ライムスター

 YO、YO、チェケラチョー
 ……
 えーっと……
 さ、サイコーの夜だぜ……いえぃ……
 ……んー……あのですね……
 ごめんなさい。Pです。
 先程図書館でライムスターの「ウワサの真相」を借りてきました。ライムスターです。佐々木中読むまではまったく知らなかったのですが、いろんな方面で有名なラッパーらしいです。ラップです。ヒップホップです。なんて言えばいいんでしょうね。まったくわからない慣れないジャンルです。ただ聞けばいいというそのことがわからなくなると思いませんか、新しいジャンルに飛び込む瞬間には。
 また、考えてけば考えてくほど、横にズレていくというか、考えを安定させることができないというか、要するに文章に焼きつけようとするにするに、次第に変化していってラーメンの中に開いた半熟玉子をかき集めるがごとしといった心況になると思いませんか。

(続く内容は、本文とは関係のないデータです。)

/-! ### System -/

/-- R211: ECALL: its encoding; without ECALL_HOST it traps with value 0; with it the next state is the
collaborator's answer, whatever that is, drawn for this hand-over (the form of the answer is the
model's, log 6, 7). -/
def Obligations.EcallTrapsOrIsHandedOver : Prop :=
  (∀ b, decode b 0x00000073#32 = .ok .ecall) ∧
  ∀ s : State,
    (s.cfg.ecallHostGiven = false → ∃ t, exec .ecall s = .next t ∧ TrapEffect s t .ecall 0) ∧
    (s.cfg.ecallHostGiven = true → ∃ (t : State) (a : EcallAnswer), exec .ecall s = .next t ∧
      a = Config.ecallHost s.hostDraws s ∧ (∀ (k : Nat) (hk : k < 31), t.getReg (BitVec.ofNat 5 (k + 1)) = a.gpr[k]) ∧
      t.pc = a.pc ∧ t.status = a.status ∧ t.exitCode = a.exitCode ∧ t.trapValue = a.trapValue ∧
      t.mem = Memory.storeAll s.cfg s.mem a.stores ∧ t.cfg = s.cfg ∧ t.hostDraws = s.hostDraws + 1)

/-- R181, R212: EBREAK, and any opcode-1101011 word when TRAP_WORD_6B is true, halt with exit_code = x10,
and the next step does nothing. -/
def Obligations.NemuTrapHaltsWithExitRegister : Prop :=
  (∀ b, decode b 0x00100073#32 = .ok .ebreak) ∧
  (∀ w : Word, w.extractLsb' 0 7 = 0b1101011#7 → ∃ funct7 rs2 rs1 funct3 rd,
    decode true w = .ok (.nemuTrap funct7 rs2 rs1 funct3 rd)) ∧
  (∀ s : State, ∃ t, exec .ebreak s = .next t ∧ HaltEffect s t (s.getReg 10) ∧ step t = .next t) ∧
  (∀ (s : State) (funct7 : BitVec 7) (rs2 rs1 : Reg) (funct3 : BitVec 3) (rd : Reg),
    ∃ t, exec (.nemuTrap funct7 rs2 rs1 funct3 rd) s = .next t ∧ HaltEffect s t (s.getReg 10) ∧ step t = .next t)

/-! ### The step -/

/-- A step runs the decoded instruction: when the status is RUNNING and the four bytes at the pc decode
to i, step is exec of i at that very state. -/
def Obligations.StepRunsTheDecodedInstruction : Prop :=
  ∀ (s : State) (i : Instr), s.status = .running → InRegion s s.pc 4 →
    decode s.cfg.trapWord6B (s.byteAt (s.pc.toNat + 3) ++ s.byteAt (s.pc.toNat + 2) ++
      s.byteAt (s.pc.toNat + 1) ++ s.byteAt s.pc.toNat) = .ok i →
    step s = exec i s

/-- R180 (with R74, R302): a fetched word that decodes to no instruction traps ILLEGAL with the word as
trap_value and changes nothing else. -/
def Obligations.IllegalWordTraps : Prop :=
  ∀ (s : State) (w : Word) (e : DecodeError), s.status = .running → InRegion s s.pc 4 →
    w = s.byteAt (s.pc.toNat + 3) ++ s.byteAt (s.pc.toNat + 2) ++ s.byteAt (s.pc.toNat + 1) ++ s.byteAt s.pc.toNat →
    decode s.cfg.trapWord6B w = .error e →
    ∃ t, step s = .next t ∧ TrapEffect s t .illegal w

/-- R48, R303 for a fetch: a fetch any byte of which is outside the region traps MEM_FAULT with the pc. -/
def Obligations.FetchOutOfRegionTraps : Prop :=
  ∀ s : State, s.status = .running → ¬ InRegion s s.pc 4 →
    ∃ t, step s = .next t ∧ TrapEffect s t .memFault s.pc

/-- R102: a step of a stopped engine changes nothing; so does every run from one. -/
def Obligations.StoppedEngineStaysAsItIs : Prop :=
  ∀ s : State, s.status ≠ .running → step s = .next s ∧ ∀ k, Sys2Proof.core.run k s = .next s

/-- R104: a run that ends, ends in one state after one number of steps, and stays in it however long the
host goes on; a safe run (no TRAPPED state on it) ends in HALTED. -/
def Obligations.RunEndsInOneState : Prop :=
  ∀ (s t : State) (k : Nat), RunEnds s t k →
    (∀ (u : State) (j : Nat), RunEnds s u j → u = t ∧ j = k) ∧
    (∀ j, Sys2Proof.core.run (k + j) s = .next t) ∧
    (SafeFor s k → t.status = .halted)

/-- Every step from every state answers a next state: no instruction and no step faults or is refused,
as every event of R301 is a change of the run status (log 9). That an ECALL handed over always gets an
answer is the model's choice (log 6). -/
def Obligations.EveryStepAnswersNext : Prop :=
  (∀ (i : Instr) (s : State), ∃ t, exec i s = .next t) ∧ (∀ s : State, ∃ t, step s = .next t)

/-- A step keeps the invariant: legal parameters, canonical memory inside the region, aligned pc. The
one premise is on the collaborator's answer, of which the spec assumes no law (log 6, 13). -/
def Obligations.StepKeepsInvariant : Prop :=
  ∀ s t : State, s.Inv → s.HostKeepsPcAligned → step s = .next t → t.Inv

/-- The host between steps (R105, R106): its calls keep the invariant and leave the report and the model's
fields alone; setPC sets the pc and nothing else, or refuses a value that is not 4-aligned; a width
outside 1, 2, 4 is refused (R44); a write that fails stores nothing and the host goes on (R43); and a
session of steps, changes and inspections in any order keeps the invariant, if every answer to a
handed-over ECALL has an aligned pc (log 6, 11, 13). -/
def Obligations.HostCallsKeepInvariant : Prop :=
  (∀ (s t : State) (cs : List HostCall), s.Inv → s.hostCalls cs = .next t → t.Inv ∧ SameModel s t ∧ SameReport s t) ∧
  (∀ (s : State) (v : Word),
    (v.toNat % 4 = 0 → ∃ t, s.setPC v = .next t ∧ PcEffect s t v) ∧
    (v.toNat % 4 ≠ 0 → s.setPC v = .refused (.misalignedSetPC v))) ∧
  (∀ (s : State) (a v : Word) (n : Nat), n ∉ [1, 2, 4] →
    s.read a n = .refused (.accessWidth n) ∧ s.write a n v = .refused (.accessWidth n)) ∧
  (∀ (s : State) (a v : Word) (n : Nat), n ∈ [1, 2, 4] → ¬ InRegion s a n →
    s.serve (.change (.write a n v)) = .next (.memoryFault, s)) ∧
  (∀ (s t : State) (moves : List HostMove) (replies : List HostReply), s.Inv →
    (∀ (k : Nat) (rs : List HostReply) (u : State),
      s.session (moves.take k) = .next (rs, u) → u.HostKeepsPcAligned) →
    s.session moves = .next (replies, t) → t.Inv)

/-- R332 step 1: loading an image that fits in the region, byte by byte with `write`, places its bytes,
disturbs no other byte and nothing else of the state. -/
def Obligations.LoadingPlacesTheImage : Prop :=
  ∀ (s : State) (a : Word) (image : List Byte), s.cfg.wf = true → Memory.wf s.mem → InRegion s a image.length →
    ∃ t, s.hostCalls (imageCalls a image) = .next t ∧
      (∀ (k : Nat) (hk : k < image.length), t.byteAt (a.toNat + k) = image[k]) ∧
      SameBytesOutside s t a.toNat image.length ∧
      SameRegisters s t ∧ t.pc = s.pc ∧ SameReport s t ∧ SameModel s t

佐々木 反復が差異を生みだす。そして、それはもう革命なんですよ。ただのつまらない砂を噛むような繰り返しじゃなくて、革命になる。Once again, back is the incredible って。そこからこそ本当にフレッシュな創造性に満ちたものが生まれてくる。だから、「ニュー」とか「ブランニュー」だったりする「新しさ」「新奇さ」なんて必要ないわけですよ。まさに「フレッシュ」であればいい。

 これは佐々木中の、インタビュー記事の中の発言で、この全文に線を引いた上に、その周りを丸く(四角く?)かこってありました。
 その対談相手が、ライムスターの宇多丸でした。
 宇多丸という人は、まったく知らなかったのですが、なんかすごい人みたいなので、ずっと気になっていました。
 それでこの「ウワサの真相」ですが、まずフィクション色がとても強いですね。
 そのフィクションと、今歌っているという状況との、区別をつけないですね。そういった感じは前もってイメージしていた通りですがね。「聞け俺の」なんとか、みたいな。
 それによって、なんというか、その「シチュエーション」が薄くなりますね。いい悪いじゃなくて、いやむしろその薄さが表現なんですけど。
 薄いといえば、音も薄いんですね。曲の中に声を入れるということは、伴奏にそれが入るすき間を残しておくということなんですね。
 でも、それ以上に「薄い」という感じがします。
 とすると、それまで当り前と思っていた「濃さ」ってなんなのか。
 その辺に考える余地がありそうです。これ書いてる間に、CDが一周してしまいました。